=== Study material ===

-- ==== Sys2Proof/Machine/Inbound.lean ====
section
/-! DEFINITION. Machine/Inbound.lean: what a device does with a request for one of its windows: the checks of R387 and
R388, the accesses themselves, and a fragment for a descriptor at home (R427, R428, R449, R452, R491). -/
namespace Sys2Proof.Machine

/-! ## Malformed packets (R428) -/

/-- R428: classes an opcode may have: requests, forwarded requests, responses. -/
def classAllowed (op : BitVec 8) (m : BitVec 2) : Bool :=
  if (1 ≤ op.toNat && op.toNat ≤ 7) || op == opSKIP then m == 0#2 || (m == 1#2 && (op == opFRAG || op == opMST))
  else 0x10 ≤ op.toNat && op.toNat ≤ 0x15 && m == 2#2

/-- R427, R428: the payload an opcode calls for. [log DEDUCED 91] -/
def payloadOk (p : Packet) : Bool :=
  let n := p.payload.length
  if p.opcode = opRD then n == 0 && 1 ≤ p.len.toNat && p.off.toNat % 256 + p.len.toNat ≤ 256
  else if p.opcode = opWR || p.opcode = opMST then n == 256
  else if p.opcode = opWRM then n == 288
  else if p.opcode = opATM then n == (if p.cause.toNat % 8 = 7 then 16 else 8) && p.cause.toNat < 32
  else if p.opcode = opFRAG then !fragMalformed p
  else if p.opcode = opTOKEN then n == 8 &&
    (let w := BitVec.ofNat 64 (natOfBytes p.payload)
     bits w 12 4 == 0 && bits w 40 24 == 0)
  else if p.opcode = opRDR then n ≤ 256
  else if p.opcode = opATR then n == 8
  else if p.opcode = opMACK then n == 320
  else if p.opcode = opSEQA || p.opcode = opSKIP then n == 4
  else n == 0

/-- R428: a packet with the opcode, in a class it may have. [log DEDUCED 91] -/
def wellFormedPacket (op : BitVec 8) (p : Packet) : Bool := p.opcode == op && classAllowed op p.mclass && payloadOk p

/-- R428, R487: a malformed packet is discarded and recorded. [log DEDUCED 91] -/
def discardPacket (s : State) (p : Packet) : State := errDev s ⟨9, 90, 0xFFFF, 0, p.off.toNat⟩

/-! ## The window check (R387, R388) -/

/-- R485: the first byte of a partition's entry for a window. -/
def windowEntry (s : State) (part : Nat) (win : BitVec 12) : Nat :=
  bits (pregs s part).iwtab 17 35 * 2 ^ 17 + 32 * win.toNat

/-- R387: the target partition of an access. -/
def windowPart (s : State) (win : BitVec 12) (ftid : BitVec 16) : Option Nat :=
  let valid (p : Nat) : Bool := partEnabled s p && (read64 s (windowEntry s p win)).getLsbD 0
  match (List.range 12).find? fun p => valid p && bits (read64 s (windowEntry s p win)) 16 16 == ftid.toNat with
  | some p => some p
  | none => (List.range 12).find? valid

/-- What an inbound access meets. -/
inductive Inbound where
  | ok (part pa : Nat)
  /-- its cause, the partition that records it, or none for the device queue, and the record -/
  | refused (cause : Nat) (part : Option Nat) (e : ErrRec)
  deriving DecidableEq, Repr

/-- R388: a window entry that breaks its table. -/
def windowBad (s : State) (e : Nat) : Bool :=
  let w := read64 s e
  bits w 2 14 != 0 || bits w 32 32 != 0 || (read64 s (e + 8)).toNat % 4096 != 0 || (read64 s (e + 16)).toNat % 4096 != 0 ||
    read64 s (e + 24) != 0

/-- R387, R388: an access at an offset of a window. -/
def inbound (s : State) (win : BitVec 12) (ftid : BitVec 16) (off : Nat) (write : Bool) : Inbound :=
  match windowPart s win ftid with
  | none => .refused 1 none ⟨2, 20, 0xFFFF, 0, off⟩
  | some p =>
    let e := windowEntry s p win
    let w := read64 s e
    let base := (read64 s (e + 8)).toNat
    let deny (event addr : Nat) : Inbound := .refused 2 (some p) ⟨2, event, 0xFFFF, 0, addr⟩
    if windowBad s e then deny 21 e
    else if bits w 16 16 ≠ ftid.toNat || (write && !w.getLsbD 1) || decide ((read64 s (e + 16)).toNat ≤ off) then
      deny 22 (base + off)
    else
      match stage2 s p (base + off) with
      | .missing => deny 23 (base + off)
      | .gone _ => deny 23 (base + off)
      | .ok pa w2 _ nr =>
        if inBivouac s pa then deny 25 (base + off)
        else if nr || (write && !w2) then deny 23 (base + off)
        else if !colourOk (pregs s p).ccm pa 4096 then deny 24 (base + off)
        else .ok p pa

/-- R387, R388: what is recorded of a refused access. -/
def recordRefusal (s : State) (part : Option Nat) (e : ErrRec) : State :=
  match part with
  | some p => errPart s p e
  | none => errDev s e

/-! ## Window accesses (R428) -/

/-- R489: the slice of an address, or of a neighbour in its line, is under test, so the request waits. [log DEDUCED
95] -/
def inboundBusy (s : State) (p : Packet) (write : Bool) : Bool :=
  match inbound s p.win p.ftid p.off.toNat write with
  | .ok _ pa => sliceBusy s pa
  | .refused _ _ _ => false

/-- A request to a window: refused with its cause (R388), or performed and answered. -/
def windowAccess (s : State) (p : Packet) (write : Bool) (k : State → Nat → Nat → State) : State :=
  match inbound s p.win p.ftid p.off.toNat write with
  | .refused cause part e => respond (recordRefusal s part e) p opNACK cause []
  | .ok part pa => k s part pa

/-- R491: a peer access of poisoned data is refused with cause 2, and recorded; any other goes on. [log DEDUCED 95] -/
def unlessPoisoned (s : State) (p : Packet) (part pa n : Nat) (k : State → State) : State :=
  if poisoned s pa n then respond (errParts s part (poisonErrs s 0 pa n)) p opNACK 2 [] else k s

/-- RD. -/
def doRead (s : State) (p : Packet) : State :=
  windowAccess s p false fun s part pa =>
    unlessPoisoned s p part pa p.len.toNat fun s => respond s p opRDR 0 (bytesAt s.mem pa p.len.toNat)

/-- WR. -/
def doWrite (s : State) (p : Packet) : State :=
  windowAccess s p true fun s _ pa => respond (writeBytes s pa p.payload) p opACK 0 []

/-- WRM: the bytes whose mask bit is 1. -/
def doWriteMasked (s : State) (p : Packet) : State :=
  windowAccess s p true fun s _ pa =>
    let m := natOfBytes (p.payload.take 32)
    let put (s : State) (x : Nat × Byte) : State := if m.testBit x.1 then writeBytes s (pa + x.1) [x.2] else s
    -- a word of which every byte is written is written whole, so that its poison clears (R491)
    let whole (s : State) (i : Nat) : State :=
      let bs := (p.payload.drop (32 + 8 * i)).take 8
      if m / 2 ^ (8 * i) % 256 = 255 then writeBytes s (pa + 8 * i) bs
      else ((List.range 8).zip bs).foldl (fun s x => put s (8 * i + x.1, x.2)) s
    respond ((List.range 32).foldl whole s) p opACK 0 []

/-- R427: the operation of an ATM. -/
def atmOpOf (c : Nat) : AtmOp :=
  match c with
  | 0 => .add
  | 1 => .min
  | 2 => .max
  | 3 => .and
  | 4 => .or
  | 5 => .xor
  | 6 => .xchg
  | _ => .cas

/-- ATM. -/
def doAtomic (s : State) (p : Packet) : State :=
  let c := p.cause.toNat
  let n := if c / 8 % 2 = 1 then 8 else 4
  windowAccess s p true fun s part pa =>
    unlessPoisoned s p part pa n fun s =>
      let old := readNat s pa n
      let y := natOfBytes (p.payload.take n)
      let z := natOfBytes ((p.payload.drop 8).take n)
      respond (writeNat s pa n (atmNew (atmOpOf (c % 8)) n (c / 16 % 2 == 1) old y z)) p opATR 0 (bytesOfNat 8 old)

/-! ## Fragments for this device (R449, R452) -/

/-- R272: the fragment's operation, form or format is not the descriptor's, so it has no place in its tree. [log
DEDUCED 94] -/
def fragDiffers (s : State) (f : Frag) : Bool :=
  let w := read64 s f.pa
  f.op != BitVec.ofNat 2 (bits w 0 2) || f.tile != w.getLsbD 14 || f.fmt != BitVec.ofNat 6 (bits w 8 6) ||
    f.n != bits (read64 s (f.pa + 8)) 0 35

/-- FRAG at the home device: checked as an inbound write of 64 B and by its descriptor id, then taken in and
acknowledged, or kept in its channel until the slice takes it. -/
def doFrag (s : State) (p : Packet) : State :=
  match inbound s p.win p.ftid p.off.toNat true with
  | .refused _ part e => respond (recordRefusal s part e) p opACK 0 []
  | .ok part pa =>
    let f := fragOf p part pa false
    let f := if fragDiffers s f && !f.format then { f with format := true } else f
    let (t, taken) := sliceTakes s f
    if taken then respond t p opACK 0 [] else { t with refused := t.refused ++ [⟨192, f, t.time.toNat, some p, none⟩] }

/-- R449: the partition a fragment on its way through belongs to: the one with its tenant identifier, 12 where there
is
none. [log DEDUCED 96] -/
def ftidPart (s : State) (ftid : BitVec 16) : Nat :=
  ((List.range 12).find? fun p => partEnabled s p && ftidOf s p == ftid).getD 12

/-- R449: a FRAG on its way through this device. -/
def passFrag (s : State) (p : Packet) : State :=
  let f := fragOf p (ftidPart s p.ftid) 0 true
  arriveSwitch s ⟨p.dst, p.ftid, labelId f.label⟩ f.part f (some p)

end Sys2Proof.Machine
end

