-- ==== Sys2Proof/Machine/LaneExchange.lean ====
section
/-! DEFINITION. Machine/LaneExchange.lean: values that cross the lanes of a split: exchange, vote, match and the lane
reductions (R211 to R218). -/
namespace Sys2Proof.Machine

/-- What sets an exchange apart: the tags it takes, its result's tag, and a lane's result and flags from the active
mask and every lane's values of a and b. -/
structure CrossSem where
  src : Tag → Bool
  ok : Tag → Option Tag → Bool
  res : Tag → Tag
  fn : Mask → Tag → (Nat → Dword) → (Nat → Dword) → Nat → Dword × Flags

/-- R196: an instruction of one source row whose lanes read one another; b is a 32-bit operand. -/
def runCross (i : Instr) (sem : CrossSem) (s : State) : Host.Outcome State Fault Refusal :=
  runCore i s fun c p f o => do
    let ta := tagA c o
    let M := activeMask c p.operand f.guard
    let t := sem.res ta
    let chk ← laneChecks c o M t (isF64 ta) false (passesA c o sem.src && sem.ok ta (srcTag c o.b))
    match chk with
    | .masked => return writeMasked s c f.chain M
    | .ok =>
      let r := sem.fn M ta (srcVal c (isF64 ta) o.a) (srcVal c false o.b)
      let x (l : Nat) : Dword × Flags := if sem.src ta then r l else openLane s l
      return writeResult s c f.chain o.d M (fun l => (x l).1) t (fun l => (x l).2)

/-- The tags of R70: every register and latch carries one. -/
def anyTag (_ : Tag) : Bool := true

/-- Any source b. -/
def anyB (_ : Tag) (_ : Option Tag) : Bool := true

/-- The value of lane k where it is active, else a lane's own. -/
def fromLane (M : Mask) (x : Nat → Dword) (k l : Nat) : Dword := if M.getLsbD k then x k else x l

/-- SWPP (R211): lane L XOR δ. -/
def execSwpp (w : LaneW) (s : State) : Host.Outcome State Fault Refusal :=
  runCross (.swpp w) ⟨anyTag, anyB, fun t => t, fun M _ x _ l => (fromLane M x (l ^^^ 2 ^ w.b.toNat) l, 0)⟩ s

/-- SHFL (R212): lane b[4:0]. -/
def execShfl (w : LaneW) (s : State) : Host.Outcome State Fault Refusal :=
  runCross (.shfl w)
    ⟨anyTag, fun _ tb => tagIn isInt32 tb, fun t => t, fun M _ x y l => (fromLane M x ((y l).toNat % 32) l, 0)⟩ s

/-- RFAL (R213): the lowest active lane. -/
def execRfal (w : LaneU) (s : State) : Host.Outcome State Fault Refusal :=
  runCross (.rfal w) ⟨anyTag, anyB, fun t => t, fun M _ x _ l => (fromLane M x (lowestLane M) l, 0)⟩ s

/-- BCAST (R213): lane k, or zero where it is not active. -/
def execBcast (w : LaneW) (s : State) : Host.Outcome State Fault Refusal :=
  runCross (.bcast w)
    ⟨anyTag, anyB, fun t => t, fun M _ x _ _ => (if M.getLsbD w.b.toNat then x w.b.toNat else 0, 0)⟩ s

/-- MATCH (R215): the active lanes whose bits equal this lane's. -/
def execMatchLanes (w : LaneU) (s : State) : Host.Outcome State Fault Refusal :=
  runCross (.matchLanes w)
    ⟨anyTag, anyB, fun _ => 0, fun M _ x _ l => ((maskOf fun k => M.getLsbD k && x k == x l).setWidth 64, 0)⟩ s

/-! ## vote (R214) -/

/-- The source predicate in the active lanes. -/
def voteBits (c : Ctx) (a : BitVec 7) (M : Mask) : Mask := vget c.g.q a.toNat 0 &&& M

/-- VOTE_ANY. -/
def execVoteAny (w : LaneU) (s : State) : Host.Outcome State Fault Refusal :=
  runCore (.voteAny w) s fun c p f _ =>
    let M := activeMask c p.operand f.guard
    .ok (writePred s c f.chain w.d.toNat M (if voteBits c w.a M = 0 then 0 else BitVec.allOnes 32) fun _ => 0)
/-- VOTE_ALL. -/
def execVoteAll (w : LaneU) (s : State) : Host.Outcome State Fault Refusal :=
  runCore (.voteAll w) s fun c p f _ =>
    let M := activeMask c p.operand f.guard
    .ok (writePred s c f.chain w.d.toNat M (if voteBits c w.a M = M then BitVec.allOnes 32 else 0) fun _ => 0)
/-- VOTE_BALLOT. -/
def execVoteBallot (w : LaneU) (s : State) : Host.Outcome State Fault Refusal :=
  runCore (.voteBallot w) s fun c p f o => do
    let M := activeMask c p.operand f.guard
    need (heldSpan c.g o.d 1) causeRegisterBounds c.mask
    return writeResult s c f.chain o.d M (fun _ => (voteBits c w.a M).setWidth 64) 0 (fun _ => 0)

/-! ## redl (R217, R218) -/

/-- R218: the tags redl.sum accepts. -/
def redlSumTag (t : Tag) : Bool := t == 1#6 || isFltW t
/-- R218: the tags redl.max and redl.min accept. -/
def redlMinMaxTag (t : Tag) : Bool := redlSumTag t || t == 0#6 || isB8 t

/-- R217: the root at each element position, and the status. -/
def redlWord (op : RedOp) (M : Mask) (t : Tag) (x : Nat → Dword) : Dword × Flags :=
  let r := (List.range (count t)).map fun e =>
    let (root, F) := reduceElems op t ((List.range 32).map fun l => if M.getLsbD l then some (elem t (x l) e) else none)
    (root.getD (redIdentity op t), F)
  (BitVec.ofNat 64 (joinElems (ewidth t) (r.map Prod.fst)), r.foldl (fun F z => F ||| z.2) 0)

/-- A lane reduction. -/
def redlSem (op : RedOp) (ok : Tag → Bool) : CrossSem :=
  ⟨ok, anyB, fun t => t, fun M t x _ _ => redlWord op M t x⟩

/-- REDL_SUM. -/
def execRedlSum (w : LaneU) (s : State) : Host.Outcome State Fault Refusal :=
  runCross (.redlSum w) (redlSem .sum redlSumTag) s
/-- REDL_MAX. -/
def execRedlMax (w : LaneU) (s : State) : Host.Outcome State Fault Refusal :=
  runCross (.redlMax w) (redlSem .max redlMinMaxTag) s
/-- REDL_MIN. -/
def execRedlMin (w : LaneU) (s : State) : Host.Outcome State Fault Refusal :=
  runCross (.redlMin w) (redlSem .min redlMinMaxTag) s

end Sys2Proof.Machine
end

=== What this task involves ===
Using the material above, find each line that holds "tags" and copy that line.

=== Finished exercise ===
/-- What sets an exchange apart: the tags it takes, its result's tag, and a lane's result and flags from the active
/-- The tags of R70: every register and latch carries one. -/
/-- R218: the tags redl.sum accepts. -/
/-- R218: the tags redl.max and redl.min accept. -/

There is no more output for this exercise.